La paludification est très répandue dans la pessière à mousses de l’Est canadien, notamment dans les pessières à mousses de l’Ouest québécois en raison du relief plat, du climat froid et à la présence de sols argileux à drainage lent (Gauthier et Vaillancourt, 2008; Mansuy et al., 2018). Ces conditions diminuent la capacité de drainage (conditions hydromorphes et anaérobiques) et l’activité microbienne à cause des conditions d’anaérobies du sol. À leur tour, ces conditions diminuent le taux de décomposition de la matière organique accumulée sur le sol argileux (Fenton et al., 2005). La paludification crée des conditions défavorables pour la croissance de la régénération de l’épinette noire due à la mauvaise qualité des substrats organiques (microsites) surfaciques dominés par un tapis de sphaignes, souvent gorgées d’eau et pauvres en éléments nutritifs (Lavoie et al., 2007a; Fenton et al., 2005). La productivité ligneuse des pessières noires peut diminuer de 50 à 80 % sur plusieurs centaines d’années; cette perte de productivité s’observe particulièrement entre 100 et 200 ans après feu (Drobyshev et al., 2010; Simard et al., 2009, 2007). Durant cette période, l’épaisseur de la couche organique passe graduellement de 20 à 40 cm. La zone d’enracinement de l’épinette noire, laquelle est superficielle, migre alors du sol minéral à la couche organique saturée et pauvre en éléments nutritifs (Lavoie et al., 2007a, 2007b; Simard et al., 2007).

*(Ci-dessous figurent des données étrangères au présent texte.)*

theorem test_decode_compare_rotate :
    allDecode [
     ([0b01010011#8], .rrr .r3),
     ([0b11010001#8], .rrl .r1),
     ([0b11100010#8], .comz .r2),
     ([0b11100111#8, 0b00110001#8], .comi .r3 0b00110001#8),
     ([0b11101001#8, 0b10000010#8], .comr .r1 true 0b0000010#7),
     ([0b11101110#8, 0b00101110#8, 0b01111011#8], .coma .r2 false .autoInc 0b0111001111011#13)] = true := by
  decide

theorem test_decode_program_status :
    allDecode [
     ([0b00010010#8], .spsu),
     ([0b00010011#8], .spsl),
     ([0b01110100#8, 0b11101010#8], .cpsu 0b11101010#8),
     ([0b01110101#8, 0b00001111#8], .cpsl 0b00001111#8),
     ([0b01110110#8, 0b00110100#8], .ppsu 0b00110100#8),
     ([0b01110111#8, 0b01011001#8], .ppsl 0b01011001#8),
     ([0b10010010#8], .lpsu),
     ([0b10010011#8], .lpsl),
     ([0b10110100#8, 0b11001000#8], .tpsu 0b11001000#8),
     ([0b10110101#8, 0b11101101#8], .tpsl 0b11101101#8)] = true := by
  decide

theorem test_decode_branch :
    allDecode [
     ([0b00011000#8, 0b11011110#8], .bctr 0#2 true 0b1011110#7),
     ([0b00011101#8, 0b00111000#8, 0b00100111#8], .bcta 1#2 false 0b011100000100111#15),
     ([0b01011011#8, 0b10011000#8], .brnr .r3 true 0b0011000#7),
     ([0b01011101#8, 0b01001101#8, 0b10100001#8], .brna .r1 false 0b100110110100001#15),
     ([0b10011001#8, 0b11010010#8], .bcfr 1#2 true 0b1010010#7),
     ([0b10011011#8, 0b01101111#8], .zbrr false 0b1101111#7),
     ([0b10011100#8, 0b11101101#8, 0b11011000#8], .bcfa 0#2 true 0b110110111011000#15),
     ([0b10011111#8, 0b01111000#8, 0b10010101#8], .bxa false 0b111100010010101#15),
     ([0b11011011#8, 0b11000110#8], .birr .r3 true 0b1000110#7),
     ([0b11011101#8, 0b00001110#8, 0b00001111#8], .bira .r1 false 0b000111000001111#15),
     ([0b11111010#8, 0b10000000#8], .bdrr .r2 true 0b0000000#7),
     ([0b11111111#8, 0b00100011#8, 0b10001001#8], .bdra .r3 false 0b010001110001001#15)] = true := by
  decide

theorem test_decode_subroutine :
    allDecode [
     ([0b00010100#8], .retc 0#2),
     ([0b00110101#8], .rete 1#2),
     ([0b00111010#8, 0b11110100#8], .bstr 2#2 true 0b1110100#7),
     ([0b00111100#8, 0b01001110#8, 0b01111101#8], .bsta 0#2 false 0b100111001111101#15),
     ([0b01111010#8, 0b10101110#8], .bsnr .r2 true 0b0101110#7),
     ([0b01111111#8, 0b01100011#8, 0b11110111#8], .bsna .r3 false 0b110001111110111#15),
     ([0b10111000#8, 0b11101000#8], .bsfr 0#2 true 0b1101000#7),
     ([0b10111011#8, 0b00000101#8], .zbsr false 0b0000101#7),
     ([0b10111110#8, 0b10000100#8, 0b00101110#8], .bsfa 2#2 true 0b000010000101110#15),
     ([0b10111111#8, 0b00001110#8, 0b11101011#8], .bsxa false 0b000111011101011#15)] = true := by
  decide

theorem test_decode_input_output :
    allDecode [
     ([0b00110010#8], .redc .r2),
     ([0b01010111#8, 0b01100101#8], .rede .r3 0b01100101#8),
     ([0b01110001#8], .redd .r1),
     ([0b10110010#8], .wrtc .r2),
     ([0b11010111#8, 0b11010100#8], .wrte .r3 0b11010100#8),
     ([0b11110001#8], .wrtd .r1)] = true := by
  decide

theorem test_decode_misc :
    allDecode [
     ([0b01000000#8], .halt),
     ([0b11000000#8], .nop),
     ([0b11110101#8, 0b01101000#8], .tmi .r1 0b01101000#8)] = true := by
  decide

theorem test_decode_unassigned :
    allDecode [
     ([0b00000000#8], .indeterminate00),
     ([0b00010000#8], .unassigned10),
     ([0b00010001#8], .unassigned11),
     ([0b10010000#8], .unassigned90),
     ([0b10010001#8], .unassigned91),
     ([0b10110110#8], .unassignedB6),
     ([0b10110111#8], .unassignedB7),
     ([0b11000100#8], .unassignedC4),
     ([0b11000101#8], .unassignedC5),
     ([0b11000110#8], .unassignedC6),
     ([0b11000111#8], .unassignedC7)] = true := by
  decide

/-- A list that ends before its instruction is rejected. -/
theorem test_decode_truncated : decode [0x0E#8, 0x80#8] = .error (.truncated 0x0E#8) := by
  rfl

/-- The bytes after an instruction are left. -/
theorem test_decode_rest : decode [0xC0#8, 0x40#8] = .ok (.nop, [0x40#8]) := by
  rfl

/-- `BCTA,3 *H'0234'` as the table numbers its bits: byte 0 lowest. -/
theorem test_table_word : decodeTableWord 24 0x34821F = some (.bcta 3#2 true 0x0234#15) := by
  decide

/-! ## One step -/

/-- The start of the vectors: IAR 0100, all else as after reset. -/
def base : State := { State.reset with iar := 0x0100#15 }

/-- No answer and no pin event. -/
def noEnv : Env := State.reset.env

/-- INTREQ asserted at one boundary. -/
def requested : Pins := { intreq := true, pause := false, reset := false }

/-- The bytes of a list put into memory. -/
def poked (bytes : List (Nat × Byte)) (s : State) : State :=
  { s with mem := bytes.foldl (fun m b => Memory.insert m b.1 b.2) s.mem }

/-- The step answers a next state, and `p` holds of it. -/
def endsIn (s : State) (p : State → Bool) : Bool :=
  match step s with
  | .next t => p t
  | _ => false

/-! ### Load and store -/

/-- LS1: LODZ R1 -/
theorem test_lodz_LS1 :
    endsIn (poked [(0x0100, 0x01#8)] { base with r1 := 0x80#8, r0 := 0x11#8 })
      (fun t => t.r0 == 0x80#8 && t.psl == 0x80#8 && t.iar == 0x0101#15) = true := by
  decide

/-- LS2: LODZ R2 -/
theorem test_lodz_LS2 :
    endsIn (poked [(0x0100, 0x02#8)] { base with psl := 0x10#8, r0 := 0x55#8, r2 := 0x77#8, r2' := 0x00#8 })
      (fun t => t.r0 == 0x00#8 && t.psl == 0x10#8 && t.iar == 0x0101#15) = true := by
  decide

/-- LS4: LODI,R3 H'7F' -/
theorem test_lodi_LS4 :
    endsIn (poked [(0x0100, 0x07#8), (0x0101, 0x7F#8)] base)
      (fun t => t.r3 == 0x7F#8 && t.psl == 0x40#8 && t.iar == 0x0102#15) = true := by
  decide

/-- LS5: LODI,R0 H'00' -/
theorem test_lodi_LS5 :
    endsIn (poked [(0x0100, 0x04#8), (0x0101, 0x00#8)] { base with r0 := 0x99#8, psl := 0x80#8 })
      (fun t => t.r0 == 0x00#8 && t.psl == 0x00#8 && t.iar == 0x0102#15) = true := by
  decide

/-- LS8: LODR,R0 (d = -4) -/
theorem test_lodr_LS8 :
    endsIn (poked [(0x1FFE, 0x5A#8), (0x0000, 0x08#8), (0x0001, 0x7C#8)] { base with iar := 0x0000#15 })
      (fun t => t.r0 == 0x5A#8 && t.psl == 0x40#8 && t.iar == 0x0002#15) = true := by
  decide

/-- LS10: LODR,R3 *(d = +2) -/
theorem test_lodr_LS10 :
    endsIn (poked [(0x0104, 0xC1#8), (0x0105, 0x23#8), (0x4123, 0xEE#8), (0x0100, 0x0B#8), (0x0101, 0x82#8)]
        base)
      (fun t => t.r3 == 0xEE#8 && t.psl == 0x80#8 && t.iar == 0x0102#15) = true := by
  decide

/-- LS14: LODA,R0 H'0200',R2,+ -/
theorem test_loda_LS14 :
    endsIn (poked [(0x0200, 0x80#8), (0x0100, 0x0E#8), (0x0101, 0x22#8), (0x0102, 0x00#8)]
        { base with r2 := 0xFF#8 })
      (fun t => t.r0 == 0x80#8 && t.r2 == 0x00#8 && t.psl == 0x80#8 && t.iar == 0x0103#15) = true := by
  decide

/-- LS17: LODA,R0 *H'0200',R2 -/
theorem test_loda_LS17 :
    endsIn (poked [(0x0200, 0x41#8), (0x0201, 0x00#8), (0x4110, 0x99#8), (0x0100, 0x0E#8), (0x0101,
        0xE2#8), (0x0102, 0x00#8)]
        { base with r2 := 0x10#8 })
      (fun t => t.r0 == 0x99#8 && t.psl == 0x80#8 && t.iar == 0x0103#15) = true := by
  decide

/-- LS20: STRZ R3 -/
theorem test_strz_LS20 :
    endsIn (poked [(0x0100, 0xC3#8)] { base with r0 := 0x00#8, r3 := 0x01#8, r3' := 0x02#8, psl := 0x50#8 })
      (fun t => t.r3' == 0x00#8 && t.psl == 0x10#8 && t.iar == 0x0101#15) = true := by
  decide

/-- LS22: STRR,R0 *(d = -2) -/
theorem test_strr_LS22 :
    endsIn (poked [(0x0100, 0xC8#8), (0x0101, 0xFE#8)] { base with r0 := 0x12#8 })
      (fun t => t.psl == 0x00#8 && t.iar == 0x0102#15 && t.mem.read 0x48FE#15 == 0x12#8) = true := by
  decide

/-- LS24: STRA,R0 H'0300',R2,+ -/
theorem test_stra_LS24 :
    endsIn (poked [(0x0100, 0xCE#8), (0x0101, 0x23#8), (0x0102, 0x00#8)]
        { base with r2 := 0x04#8, r0 := 0xDD#8 })
      (fun t => t.r2 == 0x05#8 && t.psl == 0x00#8 && t.iar == 0x0103#15 &&
        t.mem.read 0x0305#15 == 0xDD#8) = true := by
  decide

/-- LS25: STRA,R0 H'0300',R0,- -/
theorem test_stra_LS25 :
    endsIn (poked [(0x0300, 0xFF#8), (0x0100, 0xCC#8), (0x0101, 0x43#8), (0x0102, 0x00#8)]
        { base with r0 := 0x01#8 })
      (fun t => t.r0 == 0x00#8 && t.psl == 0x00#8 && t.iar == 0x0103#15 &&
        t.mem.read 0x0300#15 == 0x00#8) = true := by
  decide


/-! ### Arithmetic -/

/-- AR1: ADDZ R1 -/
theorem test_addz_AR1 :
    endsIn (poked [(0x0100, 0x81#8)] { base with r0 := 0x7C#8, r1 := 0x40#8 })
      (fun t => t.r0 == 0xBC#8 && t.psl == 0x84#8 && t.iar == 0x0101#15) = true := by
  decide

/-- AR5: ADDZ R0 -/
theorem test_addz_AR5 :
    endsIn (poked [(0x0100, 0x80#8)] { base with r0 := 0x80#8 })
      (fun t => t.r0 == 0x00#8 && t.psl == 0x05#8 && t.iar == 0x0101#15) = true := by
  decide

/-- AR3: ADDI,R2 H'00' -/
theorem test_addi_AR3 :
    endsIn (poked [(0x0100, 0x86#8), (0x0101, 0x00#8)] { base with r2 := 0x0F#8, psl := 0x09#8 })
      (fun t => t.r2 == 0x10#8 && t.psl == 0x68#8 && t.iar == 0x0102#15) = true := by
  decide

/-- AR4: ADDI,R2 H'01' -/
theorem test_addi_AR4 :
    endsIn (poked [(0x0100, 0x86#8), (0x0101, 0x01#8)] { base with r2 := 0x01#8, psl := 0x01#8 })
      (fun t => t.r2 == 0x02#8 && t.psl == 0x40#8 && t.iar == 0x0102#15) = true := by
  decide

/-- AR7: ADDR,R3 $+4 -/
theorem test_addr_AR7 :
    endsIn (poked [(0x0104, 0x29#8), (0x0100, 0x8B#8), (0x0101, 0x02#8)] { base with r3 := 0x38#8 })
      (fun t => t.r3 == 0x61#8 && t.psl == 0x60#8 && t.iar == 0x0102#15) = true := by
  decide

/-- AR8: ADDA,R2 H'0400' -/
theorem test_adda_AR8 :
    endsIn (poked [(0x0400, 0x90#8), (0x0100, 0x8E#8), (0x0101, 0x04#8), (0x0102, 0x00#8)]
        { base with r2 := 0x90#8 })
      (fun t => t.r2 == 0x20#8 && t.psl == 0x45#8 && t.iar == 0x0103#15) = true := by
  decide

/-- AR9: ADDA,R0 H'0400',R1,+ -/
theorem test_adda_AR9 :
    endsIn (poked [(0x0401, 0x02#8), (0x0100, 0x8D#8), (0x0101, 0x24#8), (0x0102, 0x00#8)]
        { base with r0 := 0x01#8, r1 := 0x00#8 })
      (fun t => t.r0 == 0x03#8 && t.r1 == 0x01#8 && t.psl == 0x40#8 && t.iar == 0x0103#15) = true := by
  decide

/-- AR17: SUBZ R3 -/
theorem test_subz_AR17 :
    endsIn (poked [(0x0100, 0xA3#8)] { base with r0 := 0x10#8, r3 := 0x01#8 })
      (fun t => t.r0 == 0x0F#8 && t.psl == 0x41#8 && t.iar == 0x0101#15) = true := by
  decide

/-- AR13: SUBI,R2 H'02' -/
theorem test_subi_AR13 :
    endsIn (poked [(0x0100, 0xA6#8), (0x0101, 0x02#8)] { base with r2 := 0x05#8, psl := 0x08#8 })
      (fun t => t.r2 == 0x02#8 && t.psl == 0x69#8 && t.iar == 0x0102#15) = true := by
  decide

/-- AR15: SUBI,R0 H'80' -/
theorem test_subi_AR15 :
    endsIn (poked [(0x0100, 0xA4#8), (0x0101, 0x80#8)] { base with r0 := 0x00#8 })
      (fun t => t.r0 == 0x80#8 && t.psl == 0xA4#8 && t.iar == 0x0102#15) = true := by
  decide

/-- AR18: SUBR,R1 $+3 -/
theorem test_subr_AR18 :
    endsIn (poked [(0x0103, 0x01#8), (0x0100, 0xA9#8), (0x0101, 0x01#8)] { base with r1 := 0x00#8 })
      (fun t => t.r1 == 0xFF#8 && t.psl == 0x80#8 && t.iar == 0x0102#15) = true := by
  decide

/-- AR19: SUBA,R0 H'0500',R3 -/
theorem test_suba_AR19 :
    endsIn (poked [(0x0502, 0x30#8), (0x0100, 0xAF#8), (0x0101, 0x65#8), (0x0102, 0x00#8)]
        { base with r0 := 0x50#8, r3 := 0x02#8 })
      (fun t => t.r0 == 0x20#8 && t.psl == 0x61#8 && t.iar == 0x0103#15) = true := by
  decide

/-- AR20: DAR,R1 -/
theorem test_dar_AR20 :
    endsIn (poked [(0x0100, 0x95#8)] { base with r1 := 0x8B#8, psl := 0x00#8 })
      (fun t => t.r1 == 0x25#8 && t.iar == 0x0101#15) = true := by
  decide

/-- AR22: DAR,R2 -/
theorem test_dar_AR22 :
    endsIn (poked [(0x0100, 0x96#8)] { base with r2 := 0x89#8, psl := 0x01#8 })
      (fun t => t.r2 == 0x83#8 && t.iar == 0x0101#15) = true := by
  decide


/-! ### Logical -/

/-- LG1: ANDZ R1 -/
theorem test_andz_LG1 :
    endsIn (poked [(0x0100, 0x41#8)] { base with r0 := 0xF0#8, r1 := 0x3C#8, psl := 0x2D#8 })
      (fun t => t.r0 == 0x30#8 && t.psl == 0x6D#8 && t.iar == 0x0101#15) = true := by
  decide

/-- LG2: ANDI,R2 H'0F' -/
theorem test_andi_LG2 :
    endsIn (poked [(0x0100, 0x46#8), (0x0101, 0x0F#8)] { base with r2 := 0xF0#8 })
      (fun t => t.r2 == 0x00#8 && t.psl == 0x00#8 && t.iar == 0x0102#15) = true := by
  decide

/-- LG3: ANDR,R3 $+2 -/
theorem test_andr_LG3 :
    endsIn (poked [(0x0102, 0x80#8), (0x0100, 0x4B#8), (0x0101, 0x00#8)] { base with r3 := 0xFF#8 })
      (fun t => t.r3 == 0x80#8 && t.psl == 0x80#8 && t.iar == 0x0102#15) = true := by
  decide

Dans les pessières à mousses de l’Est canadien, les perturbations des pratiques sylvicoles actuelles ne permettent pas de limiter le processus de paludification. Parmi ces pratiques sylvicoles, on note la coupe avec protection de la régénération et des sols (CPRS), fréquemment utilisée au Québec, qui conserve la couche organique et le couvert de sphaignes entre les sentiers de débardage (Bernier et al., 2008; Lafleur et al., 2010a, b). Les coupes hivernales sont particulièrement problématiques dans les sites paludifiés, car la couche de neige ne permet pas de perturber (et de mélanger) le sol sous-jacent (Lafleur et al., 2010a). De plus, durant la saison estivale, ces sites récoltés sont difficilement accessibles pour la remise en production via le reboisement, à cause des conditions hydromorphes du sol (orniérage) qui limitent la circulation de la machinerie sylvicole (p. ex. enfouissement des roues dans les sols très humides). Néanmoins, dans les sites paludifiés, les sylviculteurs doivent déployer des efforts importants (p. ex. préparation mécanique du sol (PMS)) pour assurer la remise en production de ces sites, notamment en augmentant la disponibilité des microsites propices à la croissance (Bergeron et al., 2007; Lavoie et al., 2005).
Objectifs de la thèse
L’objectif général de cette thèse est de déterminer les effets de certains facteurs édaphiques (teneur en eau du sol, disponibilité des éléments nutritifs du sol nécessaires à la croissance : N, P, K, Ca, Mg, épaisseur de la couche organique) et certains facteurs environnementaux et topographiques (disponibilité et qualité des microsites, compétition interspécifique, pente, orientation, position d’établissement du plant) sur la survie et la croissance (hauteur et diamètre) des plants de reboisement installés sur des sites ayant subi une altération des horizons organiques et minéraux par différentes intensités de perturbations créées par plusieurs traitements sylvicoles. Pour ce faire, l’analyse se réalisera sur trois échelles, notamment à l’échelle du microsite, à l’échelle du peuplement et à l’échelle régionale. Ces travaux permettront, à terme, de mieux comprendre les conditions d’établissement de la régénération artificielle en forêt boréale de l’Est canadien, notamment en forêts paludifiées; et les interactions entre la croissance des plants et leur environnement (à l’échelle du microsite, du peuplement et de la région) suite à leur mise en terre, et ce, afin d’assurer le maintien de la productivité des sites boréaux et paludifiés récoltés. Le chapitre II de la thèse a pour objectif d’évaluer la disponibilité et la qualité des microsites (incluant le type de substrats) influençant l’établissement et la croissance des plants d’épinette noire mis en terre sur des sites paludifés suite aux perturbations générées par trois traitements sylvicoles (coupe totale (CPRS), PMS par le scarificateur mécanique T26, PMS par la herse forestière). Dans le chapitre III, nous avons déterminé l’effet des substrats minéraux, organiques et organo-minéraux sur la croissance des plants d’épinette noire en milieu contrôlé. Dans le chapitre IV, nous avons identifié les facteurs climatiques (échelle régionale), édaphiques (échelle du peuplement) et locaux (échelle du microsites) influençant la survie et la croissance initiale des plants d’épinette noire Picea mariana (Mill.) B.S.P et de pin gris (Pinus banksiana Lamb.). Dans le chapitre V, nous récapitulons la contribution de la thèse dans l’avancement de connaissances et proposons des pistes d’aménagement forestier et de sylviculture qui permettent de garantir de meilleures conditions d’établissement des plants dans les sites boréaux aménagés et une remise en production efficace des sites paludifiés de l’Est canadien.